• REQUIREMENT: Your task is to copy every line below that contains the word "next".
-- Opening Marker --
-- ==== Sys2Proof/Tests/Slice0.lean ====
section
/-! SUPPORT. Tests of the model, each on one step of a small state, with expected results from the spec
(95_test_vectors.md, the section named at each test), and the witnesses of the statements' hypotheses. -/

namespace Sys2Proof.Tests

open Sys2Proof Sys2Proof.Machine

/-! ### Helpers -/

/-- `RESET; LOAD bs` of 95_test_vectors.md S1 in an instance with parameters `c`. -/
def loadedIn (c : Config) (bs : List Byte) : State :=
  { State.resetOf c with ibuf := Memory.putAll 0 bs [], ilen := BitVec.ofNat 32 bs.length }

/-- `RESET; LOAD bs` with the spec's parameters. -/
def loaded (bs : List Byte) : State := loadedIn Config.spec bs

/-- The smallest instance, NBUF = 12 (rule R4). -/
def small : Config := { Config.spec with nbuf := 12 }

/-- The cursors set by the host. -/
def atCursors (s : State) (i o : Nat) : State := { s with iptr := BitVec.ofNat 32 i, optr := BitVec.ofNat 32 o }

/-- A state with a pending fault of code `e`. -/
def faulty (e : BitVec 4) (info : Word) : State := State.reset.afterFault e info

/-- The next state, if there is one. -/
def next? (o : Host.Outcome State Fault Refusal) : Option State :=
  match o with
  | .next t    => some t
  | .fault _   => none
  | .refused _ => none

/-- STATUS, EINFO, IPTR, OPTR of the next state, as numbers. -/
def ends (o : Host.Outcome State Fault Refusal) : Option (List Nat) :=
  (next? o).map (fun t => [t.status.word.toNat, t.einfo.toNat, t.iptr.toNat, t.optr.toNat])

/-- FILL, VLEN, PLEN, BLEN and STATUS of the next state, as numbers. -/
def numbers (o : Host.Outcome State Fault Refusal) : Option (List Nat) :=
  (next? o).map (fun t => [t.fill.toNat, t.vlen.toNat, t.plen.toNat, t.blen.toNat, t.status.word.toNat])

/-- The bytes of OBUF the next state lists, in order of their indices, as numbers. -/
def out (o : Host.Outcome State Fault Refusal) : Option (List (Nat × Nat)) :=
  (next? o).map (fun t => t.obuf.map (fun c => (c.1, c.2.toNat)))

/-- RES and STATUS of the next state, as numbers. -/
def result (o : Host.Outcome State Fault Refusal) : Option (Nat × Nat) :=
  (next? o).map (fun t => (t.res.toNat, t.status.word.toNat))

/-- The bytes of a short text: `"TWFu"`, `"TQ=="`, `"Man"` and so on, by their codes (rule R11). -/
def man : List Byte := [0x4D, 0x61, 0x6E]
def lo : List Byte := [0x6C, 0x6F]
def letterM : List Byte := [0x4D]
def hello : List Byte := [0x68, 0x65, 0x6C, 0x6C, 0x6F]
def twfu : List Byte := [0x54, 0x57, 0x46, 0x75]
def bg8 : List Byte := [0x62, 0x47, 0x38]
def tq : List Byte := [0x54, 0x51]
def tqPadded : List Byte := [0x54, 0x51, 0x3D, 0x3D]
def helloText : List Byte := [0x61, 0x47, 0x56, 0x73, 0x62, 0x47, 0x38, 0x3D]
def abcPadded : List Byte := [0x41, 0x42, 0x43, 0x3D, 0x3D]
def twSpaceF : List Byte := [0x54, 0x57, 0x20, 0x46]
def plusMinus : List Byte := [0x2B, 0x2D]
def threePads : List Byte := [0x3D, 0x3D, 0x3D]

/-! ### WellFormed: an ill-formed term for its one check -/

/-- Rule R93: LUTF requires IMM[7:6] = 0. -/
theorem test_wellFormed_lutf_refuses : (Instr.lutf .standard 64).wellFormed = false := by decide
theorem test_wellFormed_lutf_refuses_high_bit : (Instr.lutf .urlSafe 0x80).wellFormed = false := by decide
theorem test_wellFormed_lutf_accepts : (Instr.lutf .urlSafe 63).wellFormed = true := by decide
/-- An ill-formed LUTF has a word, which the decoder refuses by name (S8: `.word 0x00004001`). -/
theorem test_lutf_64_is_no_command : decode (encode (.lutf .standard 64)) = .error .immHighNotZero := by decide

/-! ### Decoding: every constructor's word, from rules R90 to R92 and the words of S4 to S13 -/

theorem test_decode_nop : decode 0x00000000 = .ok .nop := by decide
theorem test_decode_lutf : decode 0x00001301 = .ok (.lutf .standard 19) ∧ decode 0x00003F11 = .ok (.lutf .urlSafe 63) := by
  decide
theorem test_decode_lutr : decode 0x00005402 = .ok (.lutr 0x54) ∧ decode 0x0000FF02 = .ok (.lutr 0xFF) := by decide
theorem test_decode_cls : decode 0x00002103 = .ok (.cls 0x21) ∧ decode 0x0000A003 = .ok (.cls 0xA0) := by decide
theorem test_decode_enc3 : decode 0x00000004 = .ok (.enc3 .standard) ∧ decode 0x00000014 = .ok (.enc3 .urlSafe) := by decide
theorem test_decode_enc2 : decode 0x00000005 = .ok (.enc2 .standard) ∧ decode 0x00000015 = .ok (.enc2 .urlSafe) := by decide
theorem test_decode_enc1 : decode 0x00000006 = .ok (.enc1 .standard) ∧ decode 0x00000016 = .ok (.enc1 .urlSafe) := by decide
theorem test_decode_dec : decode 0x00000007 = .ok .dec4 ∧ decode 0x00000008 = .ok .dec3 ∧ decode 0x00000009 = .ok .dec2 := by
  decide
theorem test_decode_valid : decode 0x0000000A = .ok .valid := by decide
theorem test_decode_info : decode 0x0000000B = .ok .info := by decide
theorem test_decode_encode : decode 0x0000000C = .ok (.encode .standard) ∧ decode 0x0000001C = .ok (.encode .urlSafe) := by
  decide
theorem test_decode_decode : decode 0x0000000D = .ok (.decode .standard) ∧ decode 0x0000001D = .ok (.decode .urlSafe) := by
  decide
theorem test_decode_clrerr : decode 0x0000000F = .ok .clrerr := by decide
/-- The illegal words of S13, each with the condition of rule R94 it meets. -/
theorem test_decode_rejects :
    decode 0x0000000E = .error .reservedOpcode ∧ decode 0x00000010 = .error .uNotZero ∧
    decode 0x00000020 = .error .z0NotZero ∧ decode 0x00000100 = .error .immNotZero ∧
    decode 0x00010000 = .error .z1NotZero ∧ decode 0x80000000 = .error .z1NotZero ∧
    decode 0x00000017 = .error .uNotZero ∧ decode 0x00000012 = .error .uNotZero ∧
    decode 0x00000104 = .error .immNotZero ∧ decode 0x00008001 = .error .immHighNotZero := by decide
theorem test_decodeTableWord : decodeTableWord 32 0x0000001D = some (.decode .urlSafe) ∧ decodeTableWord 32 0xE = none := by
  decide

/-! ### The ROM counts of S8 -/

theorem test_rom_counts :
    (List.range 256).countP (fun n => (rev (BitVec.ofNat 8 n)).hit) = 66 ∧
    (List.range 256).countP (fun n => cls Config.spec (BitVec.ofNat 8 n) == .alnum) = 62 ∧
    (List.range 256).countP (fun n => cls Config.spec (BitVec.ofNat 8 n) == .ws) = 6 ∧
    (List.range 256).countP (fun n => cls Config.spec (BitVec.ofNat 8 n) == .other) = 183 := by decide +kernel

/-! ### One step of each command -/

/-- S13: "reset | NOP | every register 0". -/
theorem test_nop : ends (exec .nop State.reset) = some [0, 0, 0, 0] := by decide
/-- S8: LUTF 19 is `T`, LUTF.U 62 is `-`. -/
theorem test_lutf : result (exec (.lutf .standard 19) State.reset) = some (0x54, 0) := by decide
theorem test_lutf_urlSafe : result (exec (.lutf .urlSafe 62) State.reset) = some (0x2D, 0) := by decide
/-- S8: LUTR `_` is 0x13F, LUTR `=` is 0. -/
theorem test_lutr_alias : result (exec (.lutr 0x5F) State.reset) = some (0x13F, 0) := by decide
theorem test_lutr_miss : result (exec (.lutr 0x3D) State.reset) = some (0, 0) := by decide
/-- S8: CLS 0x0A is 5, CLS `-` is 3. -/
theorem test_cls_ws : result (exec (.cls 0x0A) State.reset) = some (5, 0) := by decide
/-- R124 and R11: 0xA0 gives 0 whatever WS_SET is; a set that holds it is not legal (log entry 17). -/
theorem test_cls_high :
    result (exec (.cls 0xA0) State.reset) = some (0, 0) ∧ cls { Config.spec with wsSet := [0xA0, 0x20] } 0xA0 = .other ∧
    ({ Config.spec with wsSet := [0xA0, 0x20] } : Config).wf = false := by decide
theorem test_cls_url : result (exec (.cls 0x2D) State.reset) = some (3, 0) := by decide
/-- S9: NBUF = 12, "Man", OPTR 8; and OPTR 9. -/
theorem test_enc3 :
    out (exec (.enc3 .standard) (atCursors (loadedIn small man) 0 8)) = some [(8, 0x54), (9, 0x57), (10, 0x46), (11, 0x75)] := by
  decide
theorem test_enc3_full : ends (exec (.enc3 .standard) (atCursors (loadedIn small man) 0 9)) = some [0x02, 1, 0, 9] := by decide
/-- S9: "lo"; ENC2.U fits where ENC2 does not. -/
theorem test_enc2 : out (exec (.enc2 .standard) (loaded lo)) = some [(0, 0x62), (1, 0x47), (2, 0x38), (3, 0x3D)] := by decide
theorem test_enc2_urlSafe :
    out (exec (.enc2 .urlSafe) (atCursors (loadedIn small lo) 0 9)) = some [(9, 0x62), (10, 0x47), (11, 0x38)] := by decide
/-- S9: "M". -/
theorem test_enc1 : out (exec (.enc1 .standard) (loaded letterM)) = some [(0, 0x54), (1, 0x51), (2, 0x3D), (3, 0x3D)] := by decide
theorem test_enc1_urlSafe :
    ends (exec (.enc1 .urlSafe) (atCursors (loadedIn small letterM) 0 10)) = some [0, 0, 1, 12] := by decide
/-- S12: "TWFu"; "TQ==" is BADCHAR with EINFO 2. -/
theorem test_dec4 : out (exec .dec4 (loaded twfu)) = some [(0, 0x4D), (1, 0x61), (2, 0x6E)] := by decide
theorem test_dec4_badchar : ends (exec .dec4 (loaded tqPadded)) = some [0x05, 2, 0, 0] := by decide
/-- S12: "bG8"; "TWFu" from index 1 decodes "WFu". -/
theorem test_dec3 : out (exec .dec3 (loaded bg8)) = some [(0, 0x6C), (1, 0x6F)] := by decide
theorem test_dec3_any_index : out (exec .dec3 (atCursors (loaded twfu) 1 0)) = some [(0, 0x58), (1, 0x5B)] := by decide
/-- S12: "TQ==", the `==` is not looked at; "T Q=" is BADCHAR with EINFO 1. -/
theorem test_dec2 : out (exec .dec2 (loaded tqPadded)) = some [(0, 0x4D)] := by decide
theorem test_dec2_badchar : ends (exec .dec2 (loaded [0x54, 0x20, 0x51, 0x3D])) = some [0x05, 1, 0, 0] := by decide
/-- S10: "+-" is valid exactly when MIXED_OK; "===" is not valid. -/
theorem test_valid_mixed :
    ends (exec .valid (loaded plusMinus)) = some [0x10, 0, 0, 0] ∧
    ends (exec .valid (loadedIn { Config.spec with mixedOk := false } plusMinus)) = some [0, 0, 0, 0] := by decide
theorem test_valid_three_pads : ends (exec .valid (loaded threePads)) = some [0, 0, 0, 0] := by decide
/-- S11: "ABC==" and "+-". -/
theorem test_info_long_padding : numbers (exec .info (loaded abcPadded)) = some [3, 3, 5, 0, 0x10] := by decide
theorem test_info_flags : numbers (exec .info (loaded plusMinus)) = some [2, 2, 2, 1, 0xF0] := by decide
/-- S6: "hello" in both alphabets. -/
theorem test_encode : out (exec (.encode .standard) (loaded hello)) = some [(0, 0x61), (1, 0x47), (2, 0x56), (3, 0x73),
    (4, 0x62), (5, 0x47), (6, 0x38), (7, 0x3D)] := by decide
theorem test_encode_urlSafe : ends (exec (.encode .urlSafe) (loaded hello)) = some [0, 0, 5, 7] := by decide
/-- S6: "aGVsbG8="; S12: "ABC==" is PADLEN with EINFO 5. -/
theorem test_decode : out (exec (.decode .standard) (loaded helloText)) =
    some [(0, 0x68), (1, 0x65), (2, 0x6C), (3, 0x6C), (4, 0x6F)] := by decide
theorem test_decode_padlen : ends (exec (.decode .urlSafe) (loaded abcPadded)) = some [0x04, 5, 0, 0] := by decide
/-- S13: CLRERR with a fault pending, and P5: the flags stay. -/
theorem test_clrerr : ends (exec .clrerr (faulty 3 0)) = some [0, 0, 0, 0] := by decide
theorem test_clrerr_keeps_flags :
    ends (exec .clrerr { faulty 5 2 with status := ⟨5, true, true, false, false⟩ }) = some [0x30, 0, 0, 0] := by decide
-- Closing Marker --
• ANSWER SPACE:
/-- The next state, if there is one. -/
def next? (o : Host.Outcome State Fault Refusal) : Option State :=
  | .next t    => some t
/-- STATUS, EINFO, IPTR, OPTR of the next state, as numbers. -/
  (next? o).map (fun t => [t.status.word.toNat, t.einfo.toNat, t.iptr.toNat, t.optr.toNat])
/-- FILL, VLEN, PLEN, BLEN and STATUS of the next state, as numbers. -/
  (next? o).map (fun t => [t.fill.toNat, t.vlen.toNat, t.plen.toNat, t.blen.toNat, t.status.word.toNat])
/-- The bytes of OBUF the next state lists, in order of their indices, as numbers. -/
  (next? o).map (fun t => t.obuf.map (fun c => (c.1, c.2.toNat)))
/-- RES and STATUS of the next state, as numbers. -/
  (next? o).map (fun t => (t.res.toNat, t.status.word.toNat))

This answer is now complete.